> _WORK TO COMPLETE_
Copy every line from the records below that holds the word "drainValue".

===== EXCERPTED RECORDS =====

-- ==== Sys2Proof/Machine/DrainFunc.lean ====
section
/-! DEFINITION. The functions of the drain unit that R94 defines and R95 bounds: their values in fixed point, far finer
than the bound, and the free value held to it (log 76). -/

namespace Sys2Proof.Machine

/-- Fraction bits of the fixed point in which the functions are evaluated. With |z| cut at 64 for Φ and at 4,096 for σ,
every value is within a relative 2^-1000 or an absolute 2^-1000 of the function's. -/
def fxBits : Nat := 8192
def fxOne : Int := 2 ^ fxBits

/-- A finite value in fixed point, toward minus infinity. -/
def FVal.toFx : FVal → Int
  | .fin n m e =>
    let k := e + (fxBits : Nat)
    let q : Int := if 0 ≤ k then (m : Int) * (2 ^ k.toNat : Nat) else (m : Int) / (2 ^ (-k).toNat : Nat)
    if n then -q else q
  | _ => 0

/-- The value of a fixed-point number. -/
def fxVal (x : Int) : FVal := .fin (decide (x < 0)) x.natAbs (-(fxBits : Nat))

def fxMul (x y : Int) : Int := x * y / fxOne
def fxDiv (x y : Int) : Int := x * fxOne / y
/-- A ratio of integers. -/
def fxRat (p q : Int) : Int := p * fxOne / q

/-- Sum of a series whose next term is the term before it times `f k`, for the k counted down. -/
def fxSeries (f : Nat → Int → Int) : Nat → Nat → Int → Int
  | 0, _, _ => 0
  | fuel + 1, k, t => t + fxSeries f fuel (k + 1) (f k t)

/-- Squares a number n times. -/
def fxSquare : Nat → Int → Int
  | 0, x => x
  | n + 1, x => fxSquare n (fxMul x x)

/-- e^-x for x from 0 to 4,096: the series of e^-(x / 2^16), squared sixteen times. -/
def fxExpNeg (x : Int) : Int :=
  let t := x / 65536
  fxSquare 16 (fxSeries (fun k u => -(fxMul u t) / (k + 1 : Nat)) 1100 0 fxOne)

/-- σ(x) = 1 / (1 + e^-x); 0 or 1 past 4,096. -/
def fxSigma (x : Int) : Int :=
  if 4096 * fxOne ≤ x then fxOne
  else if x ≤ -(4096 * fxOne) then 0
  else if 0 ≤ x then fxDiv fxOne (fxOne + fxExpNeg x)
  else
    let u := fxExpNeg (-x)
    fxDiv u (fxOne + u)

/-- arctan(1 / n) by its series. -/
def fxAtanInv (n : Int) : Int :=
  let term (k : Nat) (p : Int) : Int := if k % 2 = 0 then p / (2 * k + 1 : Nat) else -(p / (2 * k + 1 : Nat))
  (List.range 1800).foldl (fun (a : Int × Int) k => (a.1 + term k a.2, a.2 / (n * n))) (0, fxOne / n) |>.1

/-- π by Machin's formula. -/
def fxPi : Int := 16 * fxAtanInv 5 - 4 * fxAtanInv 239

/-- Square root of a non-negative fixed-point number. -/
def fxSqrt (x : Int) : Int :=
  let n := x.natAbs * 2 ^ fxBits
  isqrtBits n (Nat.log2 n / 2 + 1) 0

/-- φ(x) = e^(-x² / 2) / √(2π); 0 past 64. -/
def fxDensity (x : Int) : Int :=
  if 64 * fxOne < x.natAbs then 0 else fxDiv (fxExpNeg (fxMul x x / 2)) (fxSqrt (2 * fxPi))

/-- Φ(x) = 1/2 + φ(x) (x + x³/3 + x⁵/(3·5) + …); 0 or 1 past 64. -/
def fxPhi (x : Int) : Int :=
  if 64 * fxOne < x then fxOne
  else if x < -(64 * fxOne) then 0
  else fxOne / 2 + fxMul (fxDensity x) (fxSeries (fun k u => fxMul u (fxMul x x) / (2 * k + 3 : Nat)) 16000 0 x)

/-- w(x) = c (x + 0.044715 x³), c = √(2/π), and its derivative. -/
def fxTanhArg (x : Int) : Int :=
  fxMul (fxSqrt (fxDiv (2 * fxOne) fxPi)) (x + fxMul (fxRat 44715 1000000) (fxMul x (fxMul x x)))
def fxTanhSlope (x : Int) : Int :=
  fxMul (fxSqrt (fxDiv (2 * fxOne) fxPi)) (fxOne + fxMul (fxRat 134145 1000000) (fxMul x x))

/-- GELU, SILU and their derivatives. -/
def fxGelu (x : Int) : Int := fxMul x (fxPhi x)
def fxSilu (x : Int) : Int := fxMul x (fxSigma x)
def fxDGelu (z : Int) : Int := fxPhi z + fxMul z (fxDensity z)
def fxDSilu (z : Int) : Int := fxMul (fxSigma z) (fxOne + fxMul z (fxSigma (-z)))
/-- GELU.T = x (1 + tanh w) / 2 = x σ(2w), and its derivative. -/
def fxGeluT (x : Int) : Int := fxMul x (fxSigma (2 * fxTanhArg x))
def fxDGeluT (z : Int) : Int :=
  let w := 2 * fxTanhArg z
  fxSigma w + fxMul z (fxMul (fxMul (fxSigma w) (fxSigma (-w))) (2 * fxTanhSlope z))

/-- The functions of R94 that are not correctly rounded, by code and output, of v′ (of array A), then the other operands
in R94's order. -/
def drainValue (code out : Nat) (x : List Int) : Int :=
  let a := x.headD 0
  let b := (x.drop 1).headD 0
  let c := (x.drop 2).headD 0
  match code with
  | 0x03 => fxGelu a
  | 0x04 => fxGeluT a
  | 0x05 => fxSilu a
  | 0x06 => fxSigma a
  | 0x07 => 2 * fxSigma (2 * a) - fxOne
  | 0x08 => fxMul (fxSilu a) b
  | 0x09 => fxMul (fxGelu a) b
  | 0x12 => fxMul a (fxDGelu b)
  | 0x13 => fxMul a (fxDGeluT b)
  | 0x14 => fxMul a (fxDSilu b)
  | 0x15 => fxMul a (fxMul (fxSigma b) (fxSigma (-b)))
  | 0x16 => fxMul a (4 * fxMul (fxSigma (2 * b)) (fxSigma (-(2 * b))))
  | 0x17 => if out = 0 then fxMul (fxMul a c) (fxDSilu b) else fxMul a (fxSilu b)
  | 0x18 => if out = 0 then fxMul (fxMul a c) (fxDGelu b) else fxMul a (fxGelu b)
  | _ => 0

/-- |y - f| ≤ 2^-32 |f| + 2^-150 (R95), with a margin of one part in 2^32 for the fixed point's own error. -/
def withinBound (y f : Int) : Bool :=
  let b := f.natAbs / 2 ^ 32 + 2 ^ (fxBits - 150)
  decide ((y - f).natAbs ≤ b + b / 2 ^ 32 + 2)

def FVal.parts : FVal → Bool × Nat × Int
  | .fin n m e => (n, m, e)
  | _ => (false, 0, 0)

/-- The unrounded y of a function that R95 bounds, on finite inputs: the free value where it keeps the bound, else the
function's own value. -/
def freeFunc (code out : Nat) (vs : List FVal) : FVal :=
  let r := Config.drainFunc code out (vs.map FVal.parts)
  let y : FVal := .fin r.1 r.2.1 r.2.2
  let f := drainValue code out (vs.map FVal.toFx)
  if withinBound y.toFx f then y else fxVal f

end Sys2Proof.Machine
end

=====

> _TASK RESULT_
def drainValue (code out : Nat) (x : List Int) : Int :=
  let f := drainValue code out (vs.map FVal.toFx)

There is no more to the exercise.